## Source material

/-- What a reset leaves: DRAM, host memory and flash, the start counter, what sensors read; all else is at its reset value. -/
def cleared (s : State) : State :=
  let keep (k : Nat) : Bool := keyCode k < 4 || keyCode k == 292
  { State.reset with
    cur := s.cur, agenda := s.agenda, freeCtr := s.freeCtr, hostData := s.hostData
    clockLow := s.clockLow, mem := s.mem.filter fun e => keep e.1, poison := s.poison.filter keep, flaws := s.flaws.filter keep
    failCnt := s.failCnt, bootReason := s.bootReason, skipCheck := s.skipCheck, flashBusy := s.flashBusy, temp := s.temp, pwr := s.pwr }

/-- Step 1 of a start (R377): with three failed starts, ballast mode, unless the check is skipped (R378, R429); else the boot ROM
runs, and FAILCNT is raised. -/
def bootFrom (s : State) : State :=
  if s.failCnt = 3 ∧ !s.skipCheck then { s with bootState := 5 }
  else { s with failCnt := min 3 (s.failCnt + 1), skipCheck := false, bootState := 1 }

/-- A start (R377): one that begins from ballast mode skips the check of FAILCNT (R378). -/
def startModule (s : State) : State := bootFrom (cleared { s with skipCheck := s.bootState == 5 })

/-- A start fails (R377): its reason is stored, and the module restarts at step 1. -/
def failStart (s : State) (reason : BitVec 8) : State := bootFrom (cleared { s with bootReason := reason, skipCheck := false })

/-- Steps 2 and 3 of a start (R377): the ROM verifies the firmware image, the firmware the configuration record; reasons 1 to 3 are
of the image (R378). Then training begins. -/
def bootAdvance (s : State) : State :=
  match s.bootState, Config.bootCheck (flashBytes s) with
  | 1, .fails r => if r.toNat ≤ 3 then failStart s r else { s with bootState := 2 }
  | 1, .passes _ => { s with bootState := 2 }
  | 2, .fails r => failStart s r
  | 2, .passes _ => { s with bootState := 3 }
  | _, _ => s

/-- 30 s in cycles of 2.5 GHz; a lowered clock counts fewer (R22). -/
def startLimit : Nat := 75000000000

/-- In each cycle the ROM or the firmware may come to its end; how long either runs is free (log 57). A
start that has not reached STATE 4 in time has failed (R377). -/
def bootTick (s : State) : State :=
  if s.bootState ∈ [1, 2, 3] ∧ !s.clockLow ∧ startLimit ≤ s.clock then failStart s 0x0B
  else if s.bootState = 1 ∨ s.bootState = 2 then
    if Config.freeNat s.freeCtr % 2 = 1 then bootAdvance s.free.2 else s.free.2
  else s

/-- MODULE_RESET (R377). -/
def execModuleReset (s : State) : Host.Outcome State Fault Refusal := .next (startModule s)

/-- RESTART (R363, R377, R378): only the value 0x5254 restarts the module. -/
def execRestart (value : BitVec 16) (s : State) : Host.Outcome State Fault Refusal :=
  if value = 0x5254 then .next (startModule s) else .next s

/-- START_TIMEOUT (R377): 30 s after its reset a start has not reached STATE 4. -/
def execStartTimeout (s : State) : Host.Outcome State Fault Refusal :=
  if s.bootState ∈ [1, 2, 3] ∧ (s.clockLow ∨ startLimit ≤ s.clock) then .next (failStart s 0x0B) else notNow "START_TIMEOUT"

/-- Steps 4 and 5 of a start: the record's settings hold, and commands are served (R377). -/
def trained (s : State) (r : ConfigRecord) : State :=
  let ports : Tab Port := ((List.range 18).filter fun p => r.ports.getLsbD p).map fun p => (p, { st := 1, ns := r.portNS.getLsbD p })
  { s with
    bootState := 4, failCnt := 0, layout := r.layout, slices := buildSlices r, ports := ports, peers := r.peers
    moduleNo := r.moduleNo, regionTab := r.regions.zipIdx.map fun e => (e.2, e.1), regionRight := r.regionRight }

/-- TRAINING_COMPLETE (R377): reason 0 is success; 0x07 to 0x0A name what failed to train. -/
def execTrainingComplete (reason : BitVec 8) (s : State) : Host.Outcome State Fault Refusal :=
  if s.bootState ≠ 3 ∨ (!s.clockLow ∧ startLimit ≤ s.clock) then notNow "TRAINING_COMPLETE"
  else if reason = 0 then match Config.bootCheck (flashBytes s) with
    | .passes r => .next (trained s r)
    | .fails _ => notNow "TRAINING_COMPLETE"
  else if 7 ≤ reason.toNat ∧ reason.toNat ≤ 10 then .next (failStart s reason)
  else notNow "TRAINING_COMPLETE"

/-! ### Power and heat -/

/-- THERMAL_TRIP (R379, R429): the module stops; the stop is a failed start with reason 0x0C. -/
def execThermalTrip (s : State) : Host.Outcome State Fault Refusal :=
  .next (cleared { s with bootReason := 0x0C, skipCheck := false, temp := if s.temp.toNat < 110 then 110 else s.temp })

/-- POWER_LIMIT (R22, R379): the clock of all dies is lowered, or restored; no other state changes. -/
def execPowerLimit (reached : Bool) (s : State) : Host.Outcome State Fault Refusal := .next { s with clockLow := reached }

/-! ### Flash -/

/-- FLASHCTL_WRITE (R363): WE can be set in states 4 and 5 only. -/
def execFlashctlWrite (value : Word) (s : State) : Host.Outcome State Fault Refusal :=
  .next { s with flashWe := value.getLsbD 0 && (s.bootState == 4 || s.bootState == 5) }

/-- The size of the flash window (R362). -/
def flashSize : Nat := 2 ^ 24

/-- FLASH_WINDOW_WRITE (R430): while WE = 1 a word of the window starts to be programmed; else the write is dropped. -/
def execFlashWindowWrite (off : Nat) (value : Word) (s : State) : Host.Outcome State Fault Refusal :=
  if s.flashWe && off % 4 == 0 && off < flashSize then .next { s with flashBusy := s.flashBusy ++ [(off, value)] } else .next s

/-- FLASH_WRITE_COMPLETE (R430): a read of the word now returns the written value. -/
def execFlashWriteComplete (off : Nat) (s : State) : Host.Outcome State Fault Refusal :=
  match s.flashBusy.find? fun e => e.1 == off with
  | none => notNow "FLASH_WRITE_COMPLETE"
  | some e => .next ({ s with flashBusy := s.flashBusy.erase e }.writeNat (mKey 292 off) 4 e.2.toNat)

/-! ### Registers -/

/-- IRQSTAT_WRITE (R363): W1C. -/
def execIrqstatWrite (value : DWord) (s : State) : Host.Outcome State Fault Refusal := .next { s with irqStat := s.irqStat &&& ~~~value }

/-- ERRLOG_WRITE (R363): W1C. -/
def execErrlogWrite (value : Word) (s : State) : Host.Outcome State Fault Refusal := .next { s with errLog := s.errLog &&& ~~~value }

/-- UESTAT_WRITE (R413): W1C in bits 0 and 1. -/
def execUestatWrite (value : Word) (s : State) : Host.Outcome State Fault Refusal :=
  .next { s with ueStat := s.ueStat &&& ~~~(value &&& 3) }

/-- PORTSTAT and DLSTAT (R428): the state, the retrainings, the resends. -/
def linkStat (st retrain replay : Nat) : DWord := BitVec.ofNat 64 (st % 4 + min retrain 255 * 256 + min replay 65535 * 65536)

/-- The state that an outcome leaves, or the one before it. -/
def after (s : State) : Host.Outcome State Fault Refusal → State
  | .next t => t
  | _ => s

/-- The effect of a write to a register (R6, R363, R365, R392, R372, R413): a read-only register ignores it, and so do QBASE, QCTX and
TRSIZE of an enabled queue. Registers and fields that a read clears ignore it too, which the manual leaves open (log 69). -/
def writeReg (s : State) (reg : HostReg) (value : DWord) : State :=
  let v := value.toNat
  let w : Word := value.extractLsb' 0 32
  match reg with
  | .apbase => { s with apBase := bits v 36 12 * 2 ^ 36, apTier := bits v 48 2 }
  | .cethr => { s with ceThr := w }
  | .qbase q => if (s.queue q).en then s else s.setQueue q { s.queue q with loc := bits v 0 2, base := bits v 12 52 * 4096 }
  | .qctx q => if (s.queue q).en then s else s.setQueue q { s.queue q with ctx := value }
  | .trsize q => if (s.queue q).en then s else s.setQueue q { s.queue q with trSize := bits v 0 4 }
  | .trctl q => s.setQueue q { s.queue q with trIrq := bit v 0 }
  | .loghead q => s.setQueue q { s.queue q with logHead := w }
  | .restart => after s (execRestart (value.extractLsb' 0 16) s)
  | .irqstat => after s (execIrqstatWrite value s)
  | .errlog => after s (execErrlogWrite w s)
  | .uestat => after s (execUestatWrite w s)
  | .flashctl => after s (execFlashctlWrite w s)
  | .qsize q => after s (execQsizeWrite q w s)
  | .qctl q => after s (execQctlWrite q w s)
  | .qtail q => after s (execQtailWrite q w s)
  | .trbase q => after s (execTrbaseWrite q value s)
  | .trhead q => after s (execTrheadWrite q w s)
  | .tract q => match bits v 32 2 with
    | 1 => after s (execTractSkip q w s)
    | 2 => after s (execTractRetry q w s)
    | 3 => after s (execTractKill q w s)
    | _ => s
  | .trkill q => after s (execTrkill q w s)
  | .flash off => after s (execFlashWindowWrite off w s)
  | .id | .bootstat | .failcnt | .capptr | .temp | .pwr | .cecnt | .ueaddr | .portstat _ | .dlstat _ | .qhead _ | .qerr _ | .trtail _
  | .trpend _ | .logtail _ | .cap _ => s

/-- REGISTER_WRITE (R6). -/
def execRegisterWrite (reg : HostReg) (value : DWord) (s : State) : Host.Outcome State Fault Refusal := .next (writeReg s reg value)

/-! ### The capability list (R364) -/

/-- The words of a capability record's body, by ID (R364); `none` where the manual gives no value. VIDEO's width, height and rate take a
word each, which the manual leaves open (log 69). -/
def capBody (s : State) (id : Nat) : List (Option Nat) :=
  match id with
  | 1 => [some (1 + 64 * 256)]
  | 2 => [some s.layout, some s.slices.length] ++ s.slices.flatMap fun x =>
      [x.core0, x.cores, x.hbm0, x.hbm, x.tier0, x.tier, x.de, x.ve].map some
  | 3 => [some s.moduleNo, some (((List.range 18).filter fun p => (s.port p).st != 0).map (2 ^ ·)).sum] ++
      (List.range 18).map fun p => if (s.port p).st = 0 then none else s.peers[p]?
  | 4 => [some 0xFF, some 1024]
  | 5 => [some 3, some 7680, some 4320, some 60]
  | 6 => [some 0x800000, some 0x400000, some 0x10000]
  | _ => []

/-- The records from an offset of MW0 on, each with its header, 8-byte aligned: what words hold, by offset. -/
def capChain (s : State) : List Nat → Nat → List (Nat × Option Nat)
  | [], _ => []
  | id :: ids, off =>
    let len := 16 + 4 * (capBody s id).length
    let next := (off + len + 7) / 8 * 8
    let words := [some (id + 65536), some (if ids.isEmpty then 0 else next), some len, some 0] ++ capBody s id
    words.zipIdx.map (fun w => (off + 4 * w.2, w.1)) ++ capChain s ids next

/-- The capability list, from CAPPTR on. -/
def capList (s : State) : List (Nat × Option Nat) := capChain s [1, 2, 3, 4, 5, 6] 0x1000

## Exercise details
Which lines run from the one holding "failCnt := s.failCnt, bootReason" through the one holding "MODULE_RESET (R377). -/" in the records above? Repeat them exactly, both included, and nothing more.

## Your solution
    failCnt := s.failCnt, bootReason := s.bootReason, skipCheck := s.skipCheck, flashBusy := s.flashBusy, temp := s.temp, pwr := s.pwr }

/-- Step 1 of a start (R377): with three failed starts, ballast mode, unless the check is skipped (R378, R429); else the boot ROM
runs, and FAILCNT is raised. -/
def bootFrom (s : State) : State :=
  if s.failCnt = 3 ∧ !s.skipCheck then { s with bootState := 5 }
  else { s with failCnt := min 3 (s.failCnt + 1), skipCheck := false, bootState := 1 }

/-- A start (R377): one that begins from ballast mode skips the check of FAILCNT (R378). -/
def startModule (s : State) : State := bootFrom (cleared { s with skipCheck := s.bootState == 5 })

/-- A start fails (R377): its reason is stored, and the module restarts at step 1. -/
def failStart (s : State) (reason : BitVec 8) : State := bootFrom (cleared { s with bootReason := reason, skipCheck := false })

/-- Steps 2 and 3 of a start (R377): the ROM verifies the firmware image, the firmware the configuration record; reasons 1 to 3 are
of the image (R378). Then training begins. -/
def bootAdvance (s : State) : State :=
  match s.bootState, Config.bootCheck (flashBytes s) with
  | 1, .fails r => if r.toNat ≤ 3 then failStart s r else { s with bootState := 2 }
  | 1, .passes _ => { s with bootState := 2 }
  | 2, .fails r => failStart s r
  | 2, .passes _ => { s with bootState := 3 }
  | _, _ => s

/-- 30 s in cycles of 2.5 GHz; a lowered clock counts fewer (R22). -/
def startLimit : Nat := 75000000000

/-- In each cycle the ROM or the firmware may come to its end; how long either runs is free (log 57). A
start that has not reached STATE 4 in time has failed (R377). -/
def bootTick (s : State) : State :=
  if s.bootState ∈ [1, 2, 3] ∧ !s.clockLow ∧ startLimit ≤ s.clock then failStart s 0x0B
  else if s.bootState = 1 ∨ s.bootState = 2 then
    if Config.freeNat s.freeCtr % 2 = 1 then bootAdvance s.free.2 else s.free.2
  else s

/-- MODULE_RESET (R377). -/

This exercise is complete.